Et ce fut de nouveau la bataille avec la brousse, les rapides, les cols infranchissables et les porteurs indociles. Mais son véritable calvaire se trouvait moins dans les aléas du voyage que dans cette infirmité éternelle à laquelle la nature l'avait condamné : son incapacité à trouver le sommeil.
Il avait compris depuis la France que ses principales armes seraient la ruse et la patience. Ici, il fallait ruser avec tout : le climat, la nature et surtout les hommes.
Il avait calculé qu'il lui fallait cinq semaines pour rallier Timbo. Ce qui était parfaitement réalisable avec des étapes de vingt kilomètres par jour et un maximum de vingt à vingt-cinq kilos par porteur.
Il avait inclus dans ce temps tous les impondérables : la sournoiserie des habitants, les caprices des princes, les aléas du ravitaillement, les défections des porteurs (qu'il valait mieux renouveler à chaque étape), les coliques et les crises de palu.
Le relief accidenté ne facilitait pas la marche.

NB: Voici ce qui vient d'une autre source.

/-- Every move of a step keeps the unit sound. -/
theorem Sm2.Move.keeps_inv {u u' : Sm2} (hmove : u.Move u') (h : u.Inv Config.curve) : u'.Inv Config.curve := by
  have hl := Config.curve_lawful
  cases hmove with
  | stay => exact h
  | hardReset => exact Sm2.unitReset_inv hl .reset
  | unitReset => exact Sm2.unitReset_inv hl u
  | dropWrite | setWindows => exact ⟨h.key_inv, h.eacc_lt, h.rs0_lt, h.rs1_lt, h.rpt_point, h.pend_ne⟩
  | issue _ hv => exact ⟨h.key_inv, h.eacc_lt, h.rs0_lt, h.rs1_lt, h.rpt_point, fun _ => hv⟩
  | illegal => exact Sm2.inv_of_idle rfl h.key_inv h.eacc_lt h.rs0_lt h.rs1_lt h.rpt_point
  | complete _ _ heffect => exact heffect.keeps_inv hl h

/-! ## The answers of the randomness source (R172) -/

/-- SIGN takes answers away only. -/
theorem signOf_answers_subset (c : Curve) (s : State) : (s.signOf c).answers ⊆ s.answers := by
  rw [signOf_eq]
  split
  · exact List.Subset.refl _
  · split
    · exact List.Subset.refl _
    · rcases signLoop_cases c s.sm2.d s.sm2.eacc s.answers with ⟨hnone, -⟩ | ⟨pre, k, post, rs, hsplit, -, -, hsome⟩
      · rw [hnone]
        exact List.nil_subset _
      · rw [hsome, hsplit]
        exact fun x hx => List.mem_append_right pre (List.mem_cons_of_mem k hx)

/-- No command adds an answer. -/
theorem exec_answers_subset {i : Instr} {s t : State} (h : exec i s = .next t) : t.answers ⊆ s.answers := by
  cases hi : i.unit with
  | sm3 =>
    obtain ⟨-, hanswers, -⟩ := exec_sm3_frame hi h
    simp only [hanswers, List.Subset.refl]
  | sm2 =>
    by_cases hsign : i = .sm2Sign
    · subst hsign
      cases h
      exact signOf_answers_subset Config.curve s
    · obtain ⟨f, hf⟩ := exec_sm2_of_ne_sign hi hsign
      cases (hf s).symm.trans h
      exact List.Subset.refl _

/-- No write adds an answer. -/
theorem writeReg_answers_subset {r : Reg} {v : Word} {s t : State} (h : s.writeReg r v = .next t) :
    t.answers ⊆ s.answers := by
  rcases writeReg_cases h with ⟨-, -, rfl⟩ | ⟨-, -, rfl⟩ | ⟨-, -, hreset⟩ | ⟨-, -, -, rfl⟩ | ⟨-, -, -, rfl⟩
  · simp only [State.dropWrite_answers, List.Subset.refl]
  · rw [setReg_frame]
    exact List.Subset.refl _
  · exact exec_answers_subset hreset
  · simp only [State.dropWrite_answers, List.Subset.refl]
  · simp only [State.issue_answers, List.Subset.refl]

/-- No turn of the host adds an answer. -/
theorem hostTurn_answers_subset {s t : State} (h : hostTurn s = .next t) : t.answers ⊆ s.answers := by
  rcases hostTurn_cases h with ⟨-, rfl⟩ | ⟨r, p, rfl⟩ | ⟨-, -, v, rest, r, -, -, hwrite⟩
  · exact List.Subset.refl _
  · simp only [State.readReg_answers, State.withProgram_answers, List.Subset.refl]
  · exact writeReg_answers_subset (s := s.withProgram rest) hwrite

/-- No completion adds an answer. -/
theorem completeUnit_answers_subset {u : UnitId} {s t : State} (h : completeUnit u s = .next t) :
    t.answers ⊆ s.answers := by
  rcases completeUnit_cases h with ⟨-, rfl⟩ | ⟨-, -, -, rfl⟩ | ⟨-, i, -, hexec⟩
  · exact List.Subset.refl _
  · simp only [State.raise_answers, List.Subset.refl]
  · exact exec_answers_subset hexec
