-- ==== Sys2Proof/Machine/Reference.lean ====
section
/-! DEFINITION. Sequences: the document's functions on whole bit sequences (spec/40_lfsr.md R101,
spec/41_extractor.md R124, spec/42_combine.md R143, spec/43_balanced.md R160), and sequences of commands.
The machine never calls these; the sequencer is compared with them. -/
namespace Sys2Proof.Machine

/-- The LFSR after `n` steps from `s` (R100). -/
def lfsrState (s : Half) : Nat → Half
  | 0 => s
  | n + 1 => (lfsrNext (lfsrState s n)).1

/-- `o[t]` of R101: the output bit of the (t+1)-th step from `s`. -/
def lfsrOut (s : Half) (t : Nat) : Bit := (lfsrNext (lfsrState s t)).2

/-- `generate_raw_bits` (R143): the raw bits from LFSR state `s` and chaotic bits `cs`. -/
def rawBits : Half → List Bit → List Bit
  | _, [] => []
  | s, c :: cs => (combine s c).2 :: rawBits (combine s c).1 cs

/-- The document's BiasExtractor (R124): pairs (0,1), (2,3), …; an unequal pair gives its first bit, and a
trailing unpaired bit is discarded. -/
def extractPairs : List Bit → List Bit
  | a :: b :: rest => if a = b then extractPairs rest else a :: extractPairs rest
  | _ => []

/-- The survivors of one batch of raw bits, paired afresh (R160). -/
def batchSurvivors (s : Half) (cs : List Bit) : List Bit := extractPairs (rawBits s cs)

/-- What `generate_balanced_bits` returns: the bits, the number of batches it took, and the LFSR it leaves. -/
structure Balanced where
  bits    : List Bit
  batches : Nat
  lfsr    : Half
  deriving DecidableEq, Repr

/-- `generate_balanced_bits(c)` of R160, with at most `fuel` batches: the loop test before every batch,
3·c raw bits a batch, truncation to exactly c. `none` when the fuel is used up first. -/
def generateBalanced (c : Nat) : Nat → Nat → List Bit → Half → List Bit → Option Balanced
  | 0, done, buffer, s, _ =>
    if buffer.length < c then none else some ⟨buffer.take c, done, s⟩
  | fuel + 1, done, buffer, s, cs =>
    if buffer.length < c then
      generateBalanced c fuel (done + 1) (buffer ++ batchSurvivors s (cs.take (kOver * c)))
        (lfsrState s (kOver * c)) (cs.drop (kOver * c))
    else some ⟨buffer.take c, done, s⟩

/-- Commands executed one after the other (R56). -/
def execAll : List Instr → State → Result
  | [], s => .next s
  | i :: is, s =>
    match exec i s with
    | .next t => execAll is t
    | .fault f => .fault f
    | .refused r => .refused r

/-- The responses returned between two states of one run. -/
def newResponses (s t : State) : List Word := t.rsp.drop s.rsp.length

/-- The output bits delivered between two states of one run (R53). -/
def newOutputs (s t : State) : List Bit := outputBits (newResponses s t)

/-- One batch of the host's own loop (R164): `RAW` for each chaotic bit, then one BiasExtractor run over
the returned raw bits (`EXTSEQ` of R78). -/
def loopBatch (cs : List Bit) (s : State) : Option (List Bit × State) :=
  match execAll (cs.map .raw) s with
  | .next t =>
    match execAll (.eflush :: (newOutputs s t).map .ext ++ [.eflush]) t with
    | .next u => some (newOutputs t u, u)
    | _ => none
  | _ => none

/-- The host's own loop of R164, with at most `fuel` batches: batches while fewer than c survivors have
been collected, keeping the first c. -/
def loopBalanced (c : Nat) : Nat → Nat → List Bit → State → List Bit → Option Balanced
  | 0, done, buffer, s, _ =>
    if buffer.length < c then none else some ⟨buffer.take c, done, s.regs.lfsr⟩
  | fuel + 1, done, buffer, s, cs =>
    if buffer.length < c then
      match loopBatch (cs.take (kOver * c)) s with
      | some (bits, u) => loopBalanced c fuel (done + 1) (buffer ++ bits) u (cs.drop (kOver * c))
      | none => none
    else some ⟨buffer.take c, done, s.regs.lfsr⟩

end Sys2Proof.Machine
end

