-- ==== Sys2Proof/Laws/Ops.lean ====
section
/-! SUPPORT. What each shared operation can do, said once: provers cite these and do not unfold. -/
namespace Sys2Proof.Machine

/-! ## Completing and turning away -/

@[simp] theorem complete_eq (s : State) (r : Regs) (x : Response) :
    complete s r x = .next (s.After r (x.word r.busy)) := rfl

@[simp] theorem raiseError_eq (e : Status) (s : State) :
    raiseError e s = .next (s.After (s.regs.setErr e) (({ st := e } : Response).word s.regs.busy)) := rfl

@[simp] theorem unlessBusy_busy {s : State} (h : s.regs.busy = true) (k : Result) :
    unlessBusy s k = raiseError .busy s := by simp [unlessBusy, h]

@[simp] theorem unlessBusy_idle {s : State} (h : s.regs.busy = false) (k : Result) :
    unlessBusy s k = k := by simp [unlessBusy, h]

@[simp] theorem whenSeeded_seeded {s : State} (h : s.regs.seeded = true) (k : Result) :
    whenSeeded s k = k := by simp [whenSeeded, h]

@[simp] theorem whenSeeded_unseeded {s : State} (h : s.regs.seeded = false) (k : Result) :
    whenSeeded s k = raiseError .noseed s := by simp [whenSeeded, h]

@[simp] theorem whenBusy_busy {s : State} (h : s.regs.busy = true) (k : Result) :
    whenBusy s k = k := by simp [whenBusy, h]

@[simp] theorem whenBusy_idle {s : State} (h : s.regs.busy = false) (k : Result) :
    whenBusy s k = raiseError .idle s := by simp [whenBusy, h]

/-- What `unlessBusy` can answer. -/
theorem unlessBusy_cases (s : State) (k : Result) :
    (s.regs.busy = true ∧ unlessBusy s k = raiseError .busy s) ∨
      (s.regs.busy = false ∧ unlessBusy s k = k) := by
  cases h : s.regs.busy with
  | true => exact .inl ⟨rfl, unlessBusy_busy h k⟩
  | false => exact .inr ⟨rfl, unlessBusy_idle h k⟩

/-- What `whenSeeded` can answer. -/
theorem whenSeeded_cases (s : State) (k : Result) :
    (s.regs.seeded = false ∧ whenSeeded s k = raiseError .noseed s) ∨
      (s.regs.seeded = true ∧ whenSeeded s k = k) := by
  cases h : s.regs.seeded with
  | false => exact .inl ⟨rfl, whenSeeded_unseeded h k⟩
  | true => exact .inr ⟨rfl, whenSeeded_seeded h k⟩

/-- What `whenBusy` can answer. -/
theorem whenBusy_cases (s : State) (k : Result) :
    (s.regs.busy = false ∧ whenBusy s k = raiseError .idle s) ∨
      (s.regs.busy = true ∧ whenBusy s k = k) := by
  cases h : s.regs.busy with
  | false => exact .inl ⟨rfl, whenBusy_idle h k⟩
  | true => exact .inr ⟨rfl, whenBusy_busy h k⟩

/-- The three ends of a batch (R162). -/
theorem endBatch_cases (s : State) (r : Regs) (x : Response) :
    (r.coll = r.req ∧ endBatch s r x = complete s r.finishRequest { x with done := true }) ∨
    (r.coll ≠ r.req ∧ retryExhausted s.cfg r.batches = true ∧
      endBatch s r x =
        complete s ({ r with busy := false }.setErr .exhausted) { x with st := .exhausted }) ∨
    (r.coll ≠ r.req ∧ retryExhausted s.cfg r.batches = false ∧ endBatch s r x = complete s r x) := by
  unfold endBatch
  by_cases h : r.coll = r.req
  · exact .inl ⟨h, by simp [h]⟩
  · cases e : retryExhausted s.cfg r.batches with
    | true => exact .inr (.inl ⟨h, rfl, by simp [h]⟩)
    | false => exact .inr (.inr ⟨h, rfl, by simp [h]⟩)

/-- When the safeguard acts (R162). -/
theorem retryExhausted_iff (cfg : Config) (n : Half) :
    retryExhausted cfg n = true ↔ cfg.maxBatches ≠ 0 ∧ n = cfg.maxBatches := by
  simp [retryExhausted]

/-! ## The datapath -/

@[simp] theorem lfsrNext_out (s : Half) : (lfsrNext s).2 = s.getLsbD 0 := rfl

@[simp] theorem combine_state (s : Half) (c : Bit) : (combine s c).1 = (lfsrNext s).1 := rfl

@[simp] theorem combine_bit (s : Half) (c : Bit) : (combine s c).2 = (s.getLsbD 0 ^^ c) := rfl

@[simp] theorem vnFeed_first (pb b : Bit) : vnFeed false pb b = (true, b, none) := rfl

@[simp] theorem vnFeed_second (pb b : Bit) :
    vnFeed true pb b = (false, false, if pb = b then none else some pb) := by
  cases pb <;> cases b <;> rfl

/-- `BLEN` as a number: it never overflows its 18 bits (R73). -/
theorem batchLength_toNat (req : Half) : (batchLength req).toNat = 3 * req.toNat := by
  have := req.isLt
  have three : (3 : Pos).toNat = 3 := rfl
  simp only [batchLength, BitVec.toNat_mul, BitVec.toNat_setWidth, three]
  omega

/-- The batch-end test as a statement on numbers, where `BPOS` is inside the batch (R29). -/
theorem bpos_succ_eq_batchLength {p : Pos} {req : Half} (h : p.toNat < 3 * req.toNat) :
    p + 1 = batchLength req ↔ p.toNat + 1 = 3 * req.toNat := by
  have := req.isLt
  have one : (1 : Pos).toNat = 1 := rfl
  rw [← BitVec.toNat_inj, batchLength_toNat, BitVec.toNat_add, one]
  omega

/-! ## The response word -/

@[simp] theorem rspOv_word (x : Response) (b : Bit) : rspOv (x.word b) = x.ov := by
  simp only [rspOv, Response.word, BitVec.getLsbD_append]
  simp
@[simp] theorem rspOb_word (x : Response) (b : Bit) : rspOb (x.word b) = x.ob := by
  simp only [rspOb, Response.word, BitVec.getLsbD_append]
  simp
@[simp] theorem rspDone_word (x : Response) (b : Bit) : rspDone (x.word b) = x.done := by
  simp only [rspDone, Response.word, BitVec.getLsbD_append]
  simp
@[simp] theorem rspBusy_word (x : Response) (b : Bit) : rspBusy (x.word b) = b := by
  simp only [rspBusy, Response.word, BitVec.getLsbD_append]
  simp

@[simp] theorem rspSt_word (x : Response) (b : Bit) : rspSt (x.word b) = x.st.code := by
  apply BitVec.eq_of_getLsbD_eq
  intro i hi
  rw [rspSt, BitVec.getLsbD_extractLsb']
  simp only [Response.word, BitVec.getLsbD_append]
  interval_cases i <;> simp

@[simp] theorem rspRsv_word (x : Response) (b : Bit) : rspRsv (x.word b) = 0 := by
  apply BitVec.eq_of_getLsbD_eq
  intro i hi
  rw [rspRsv, BitVec.getLsbD_extractLsb']
  simp only [Response.word, BitVec.getLsbD_append]
  interval_cases i <;> simp

@[simp] theorem rspData_word (x : Response) (b : Bit) : rspData (x.word b) = x.data := by
  apply BitVec.eq_of_getLsbD_eq
  intro i hi
  rw [rspData, BitVec.getLsbD_extractLsb']
  simp only [Response.word, BitVec.getLsbD_append]
  interval_cases i <;> simp

@[simp] theorem emit_ov (e : Option Bit) : (Response.emit e).ov = e.isSome := rfl
@[simp] theorem emit_ob (e : Option Bit) : (Response.emit e).ob = e.getD false := rfl
@[simp] theorem emit_done (e : Option Bit) : (Response.emit e).done = false := rfl
@[simp] theorem emit_st (e : Option Bit) : (Response.emit e).st = .ok := rfl
@[simp] theorem emit_data (e : Option Bit) : (Response.emit e).data = 0 := rfl

/-- The word of `respond()`. -/
theorem word_ok (b : Bit) : ({} : Response).word b = busyField b := by cases b <;> rfl

/-- The word of an error: the code and BUSY (R221). -/
theorem word_error (e : Status) (b : Bit) :
    ({ st := e } : Response).word b = e.code.setWidth 32 <<< 4 ||| busyField b := by
  cases e <;> cases b <;> rfl

/-- The word of `respond(DONE = 1)`. -/
theorem word_done (b : Bit) : ({ done := true } : Response).word b = 0x4 ||| busyField b := by
  cases b <;> rfl

/-- The word of `respond(OV = 1, OB = o)`. -/
theorem word_bit (o b : Bit) :
    ({ ov := true, ob := o } : Response).word b = busyField b ||| outputField (some o) := by
  cases o <;> cases b <;> rfl

/-- The word of a response with at most an output bit. -/
theorem word_emit (o : Option Bit) (b : Bit) : (Response.emit o).word b = busyField b ||| outputField o := by
  rcases o with _ | o
  · cases b <;> rfl
  · cases o <;> cases b <;> rfl

/-- The same with a status code. -/
theorem word_emit_status (o : Option Bit) (b : Bit) (e : Status) :
    ({ Response.emit o with st := e } : Response).word b =
      e.code.setWidth 32 <<< 4 ||| (busyField b ||| outputField o) := by
  rcases o with _ | o
  · cases b <;> cases e <;> rfl
  · cases o <;> cases b <;> cases e <;> rfl

/-- The same with DONE. -/
theorem word_emit_done (o : Option Bit) (b : Bit) :
    ({ Response.emit o with done := true } : Response).word b =
      0x4 ||| (busyField b ||| outputField o) := by
  rcases o with _ | o
  · cases b <;> rfl
  · cases o <;> cases b <;> rfl

/-- The word of a successful `RDREG`. -/
theorem word_data (d : Half) (b : Bit) :
    ({ data := d } : Response).word b = d.setWidth 32 <<< 16 ||| busyField b := by
  apply BitVec.eq_of_getLsbD_eq
  intro i hi
  simp only [Response.word, BitVec.getLsbD_append]
  cases b <;> interval_cases i <;> simp [busyField, Status.code]

/-- Two completed commands agree when their registers and their responses do. -/
theorem next_after_congr {s : State} {r r' : Regs} {w w' : Word} (hr : r = r') (hw : w = w') :
    (.next (s.After r w) : Result) = .next (s.After r' w') := by rw [hr, hw]

@[simp] theorem outputBits_nil : outputBits [] = [] := rfl

theorem outputBits_append (xs ys : List Word) : outputBits (xs ++ ys) = outputBits xs ++ outputBits ys := by
  induction xs with
  | nil => rfl
  | cons w ws ih =>
    simp only [List.cons_append, outputBits]
    split <;> simp [ih]

/-! ## Sequences of commands -/

@[simp] theorem execAll_nil (s : State) : execAll [] s = .next s := rfl

theorem execAll_cons {i : Instr} {s t : State} (h : exec i s = .next t) (is : List Instr) :
    execAll (i :: is) s = execAll is t := by simp [execAll, h]

theorem execAll_append {is : List Instr} {s t : State} (h : execAll is s = .next t) (js : List Instr) :
    execAll (is ++ js) s = execAll js t := by
  induction is generalizing s with
  | nil => cases h; rfl
  | cons i is ih =>
    simp only [List.cons_append, execAll] at h ⊢
    split at h
    · exact ih h
    · cases h
    · cases h

end Sys2Proof.Machine
end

Il arrivait que les torrents emportent des hommes et que les montures sombrent dans les précipices à la même vitesse que les gravillons. Il faisait plutôt frais sur ces hauteurs, il fallait néanmoins attendre que le soleil de midi baisse pour affronter les sommets les plus ardus. Et il n'y avait rien de pire pour une caravane que l'attente en pleine brousse. C'est à ces moments-là que tous les malheurs arrivaient : les vols, les révoltes, les bagarres, la baisse de la volonté et l'engourdissement des jambes, les morsures des vipères et des scorpions. Mais tout cela était supportable. Son moral s'y était longuement préparé et, pour ce qui était du physique, il était plutôt bien équipé.
Chez les Olivier, on naissait costaud avec une taille de bambou, une ossature de cheval et une puissance de locomotive. On inculquait très tôt le goût de l'effort. A la pension d'Oullins, les dominicains lui avaient appris la rigueur des mathématiques, et les règles d'or de l'austérité et de la privation. Dans les longues randonnées avec l'abbé Garnier, il avait pris tous les risques qu'un gamin de son âge pouvait prendre.
Autant qu'il s'en souvenait, il avait toujours heurté les précipices et senti l'haleine de la mort souffler sur son visage. Il n'avait pas grandi, à vrai dire, il avait dû ressusciter, à chaque fois, pour passer d'un âge à un autre. Et cela avait commencé presque au berceau. Il n'avait que huit ans et il se promenait avec lui sur le pont Saint-Jean, ce maudit jour où les révolutionnaires de 1848 avaient jeté son père dans la Saône. Ses petits yeux de gamin l'avaient vu disparaître sous les flots en même temps que les fondements du monde et le sens de l'existence. Cela avait duré une petite éternité et puis, les gardes partis, l'auteur de ses jours, après quelques brasses, était réapparu de l'autre côté du pont, sans dire un mot et sans même prendre la peine de raconter l'incident, le soir, autour de la soupe familiale.
Voilà ce qu'il avait retenu de cette leçon muette :

« Ça n'a rien d'extraordinaire, mourir ; renaître de ses cendres, non plus ! »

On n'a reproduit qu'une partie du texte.